Two other developments can be attributed to the expressionist movement. Director Leopold Jessner took advantage of thisinnovationsinsidescenography🇧🇷 Its use of steps and multiple levels earned the stage the namestair stage(“Graduate Level”). He used screens in the manner advocated by Craig, and his productions exemplified a plastic concept of scenography that allowed the action to flow freely with minimal impediment. Some of Jessner's productions relied heavily on levels and planes for this plasticity, in others he used solid three-dimensional setting features positioned on the three-dimensional backdrop.Platz🇧🇷 Jessner reclaimed and reclaimed all of the stage space. In his 1921 productionOthelloa central stand served several spatial functions. Upon his arrival in Cyprus, Othello and the accompanying crowd climbed out of a trapdoor at the back of the podium and spilled over the stage. Othello, not moving further than the top of the stands, seemed to rise out of a sea of ​​people and tower over them. In a later scene, the same bleachers supported Desdemona's bed, with curtains reaching down to the flies, surrounded by space. The solid unit isolated within the general space of the stage became a distinguishing feature ofcontemporaryScenography and staging.

The second contribution of the expressionist movement was to bring the mask back into common use. Initially, the mask meant typical or depersonalized characters; it later became a means of completely distancing the audience from the characters, as used by Brecht inThe Caucasian Chalk Circle(1948) and other plays.
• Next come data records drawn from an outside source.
-- ==== Sys2Proof/Machine/Requests.lean ====
section
/-! DEFINITION. Who asks the pool manager for a block in a cc, for how many bytes and in which order (R30, R183, R224 to R227): frames at their
enqueue, Hob engines, and the slices for their postcards. -/

namespace Sys2Proof.Machine

/-! ### Disposition (R183) -/

/-- Where the disposition sends a frame. -/
inductive Dest where
  | drop (reason : Nat)
  | recirc
  | hob (ctx : Nat)
  | mcast (group queue : Nat)
  | unicast (port queue : Nat)
deriving DecidableEq

/-- The first case of R183 that applies, after a drop by the chip. -/
def Frame.dest (x : Frame) : Dest :=
  let d := fieldAt x.record cDisp 1
  let q := fieldAt x.record cQueue 1 % 16
  match x.drop with
  | some r => .drop r
  | none =>
    if natBit d 0 then .drop (fieldAt x.record cDropReason 1)
    else if natBit d 1 then .recirc
    else if natBit d 4 then .hob (fieldAt x.record cHobCtx 2 % 4096)
    else if 12 ≤ q then .drop 0xF1
    else if natBit d 2 then .mcast (fieldAt x.record cMcGroup 2) q
    else if natBit (fieldAt x.record cEgPort 2) 15 then .unicast (fieldAt x.record cEgPort 2 % 512) q
    else .drop 0xF0

/-- The mirror session of a frame, when it makes a copy (R184). -/
def State.mirrorOf (s : State) (x : Frame) : Option Nat :=
  let m := fieldAt x.record cMirror 1
  if natBit (fieldAt x.record cDisp 1) 3 && s.cf x.slot STG_MIR_SESS_EN m == 1 then some m else none

/-- Does a frame make a punt copy (R184). -/
def Frame.punts (x : Frame) : Bool := natBit (fieldAt x.record cDisp 1) 6

/-! ### Where the copies of a frame go (R240, R249) -/

/-- The queue of a multicast copy at an egress port (R240): Q8 to Q11 stay, and a class below enters Q8, or Q9 where MCQ9 says so. -/
def State.mcQueue (s : State) (slot p q : Nat) : Nat := if 8 ≤ q then q else if natBit (s.cf slot TM_PORT_CFG_MCQ9 p) q then 9 else 8

/-- The ports and queues for which a frame makes copies, its mirror copy last. -/
def State.copyTargets (s : State) (x : Frame) (d : Dest) : List (Nat × Nat) :=
  (match d with
    | .mcast g q =>
      let grp := (s.slot x.slot).mc.get g
      ((List.range 512).filter (fun p => natBit grp.map p && !(grp.prune && p == x.inPort))).map (fun p => (p, s.mcQueue x.slot p q))
    | .unicast p q => [(p, q)]
    | _ => []) ++
  (match s.mirrorOf x with
    | some k => [(s.cf x.slot STG_MIR_SESS_PORT k, s.cf x.slot STG_MIR_SESS_QUEUE k)]
    | none => [])

/-- Does a frame wait at its enqueue for its end (R28, R30): threshold step 63, or a copy for a port faster than its own.  DESIGN CHOICE (log 115): a
frame with a store-and-forward copy waits for its end with all its copies, since none that fails its FCS check may reach a queue. -/
def State.waitsForEnd (s : State) (x : Frame) (d : Dest) : Bool :=
  x.kct == 63 || (match d with
    | .recirc => false
    | d => (s.copyTargets x d).any (fun t => s.portRate x.inPort true < s.portRate t.1 false))

/-- Does a frame at its enqueue need a block: it goes on, or copies of it are made.  A frame whose copies all meet closed ports or held queues takes
none (R60; log 116). -/
def State.needsBlock (s : State) (x : Frame) (d : Dest) : Bool :=
  let ts := s.copyTargets x d
  match d with
  | .recirc => true
  | .hob _ => true
  | .drop _ => ts.any (fun t => s.crosses t.1 t.2) || x.punts
  | _ => ts == [] || ts.any (fun t => s.crosses t.1 t.2) || x.punts

/-- Bytes of the block request (R224). -/
def State.requestBytes (s : State) (x : Frame) : Nat :=
  (if x.fate = .open then 64 + s.maxLen x.slot x.inPort + pushedBytes x.edits else 64 + editedLen x.edits x.bytes.length) +
  (if natBit (fieldAt x.record cDisp 1) 1 then 512 else 0)

/-! ### The requests that stand in a cc (R227, R246) -/

/-- Has a frame's last byte crossed in this cc, its end being still to be judged. -/
def Frame.endDue (x : Frame) : Bool := x.fate == .open && x.wire.length ≤ x.len

/-- Is a frame of the pipeline due at its enqueue (R25, R30, R31). -/
def State.enqueueDue (s : State) (x : Frame) : Bool :=
  x.stage == .ingress && !x.control && !x.hello && x.inPort < 512 && x.t0cc + 30 * (1 + x.pass) ≤ s.cc && !x.endDue &&
  (x.fate != .open || !s.waitsForEnd x x.dest)

/-- Is a frame due at a larger pool (R226). -/
def State.fallbackDue (s : State) (x : Frame) : Bool := x.stage == .asking && x.askCc ≤ s.cc

/-- The place of frame `f` among the requests of a cc. -/
def Frame.standing (x : Frame) (f : Nat) : Standing := { req := sliceOf x.inPort % 32, pos := x.pos % 4, num := f }

/-- The place of a context's request. -/
def hobStanding (x : Nat) : Standing := { req := 32 + x % 32, pos := 0, num := x }

/-- The place of a postcard's request. -/
def Postcard.standing (x : Postcard) : Standing := { req := x.slice % 32, pos := postcardPos, num := 0 }

/-- The place of the request of core `k`'s SEND, made for slice `sl` (R398). -/
def sendStanding (k sl : Nat) : Standing := { req := sl % 32, pos := sendPos, num := k }

/-- May a context make its first request in this cc: it is not waiting for a later one, and the engine's writer queue has room for a frame. -/
def State.hobReady (s : State) (x : Nat) (o : HobOut) : Bool := o.tryAt ≤ s.cc && (o.kind == 4 || s.hobRoom x (s.hobNeed x o))

/-- The requests that stand in this cc. -/
def State.standing (s : State) : List Standing :=
  (s.fwd.frames.filter (fun e => s.enqueueDue e.2 || s.fallbackDue e.2)).map (fun e => e.2.standing e.1) ++
  (s.hob.ctx.filter (fun e => match e.2.out with | [] => false | o :: _ => s.hobReady e.1 o)).map (fun e => hobStanding e.1) ++
  (match s.tlm.out with | [] => [] | x :: _ => if x.tryAt ≤ s.cc then [x.standing] else []) ++
  ((List.range 4).filter (fun k => let w := s.stk.sending.get k; w.1 != 0 && w.2.1 ≤ s.cc)).map (fun k => sendStanding k (s.stk.sending.get k).2.2)

/-- Is it the turn of a request: none of those that stand in this cc stands before it (R227, R246). -/
def State.turn (s : State) (r : Standing) : Bool := s.standing.all (fun o => !s.standsBefore o r)

/-! ### Postcards (R362) -/

/-- Whole words as big-endian bytes. -/
def wordsBytes (ws : List Nat) : List Byte := ws.foldl (fun a w => a ++ natBytes 4 w) []

/-- A postcard's frame with four bytes for the FCS (R362). -/
def State.postcardFrame (s : State) (x : Postcard) : List Byte :=
  let tpl := ((List.range 30).foldl (fun a i => a ++ natBytes 4 (s.rget TLM_COLL x.coll i).toNat) []).take (s.f TLM_COLL0_HLEN x.coll)
  let body := wordsBytes [2 ^ 28 + x.type * 2 ^ 24 + x.count * 2 ^ 16 + s.ca DOM_CHIP_CHIP_ID, s.ca DOM_ID_DOMAIN_ID,
    s.tlm.pseq.get (4 * x.slice + x.coll), x.epoch] ++ x.body
  fillTemplate (s.f TLM_COLL0_IPV6 x.coll == 1) (s.f TLM_COLL0_UDPCS0 x.coll == 1) tpl body ++ body ++ [0, 0, 0, 0]

end Sys2Proof.Machine
end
Expressionism was relatively short-lived, although there was a brief revival in the theatrical mode in the 1960s, when casts of actors in black jeans and sweaters sat on stages with black curtains, intoning their lines as ego, id and libido in a crisis. mental. 🇧🇷 However, expressionism contributed several techniques to the modern stage that have become a commodity for most directors and designers; although in most contemporary cases the influence of expressionism was mediated through Brecht (see belowBrecht's influence).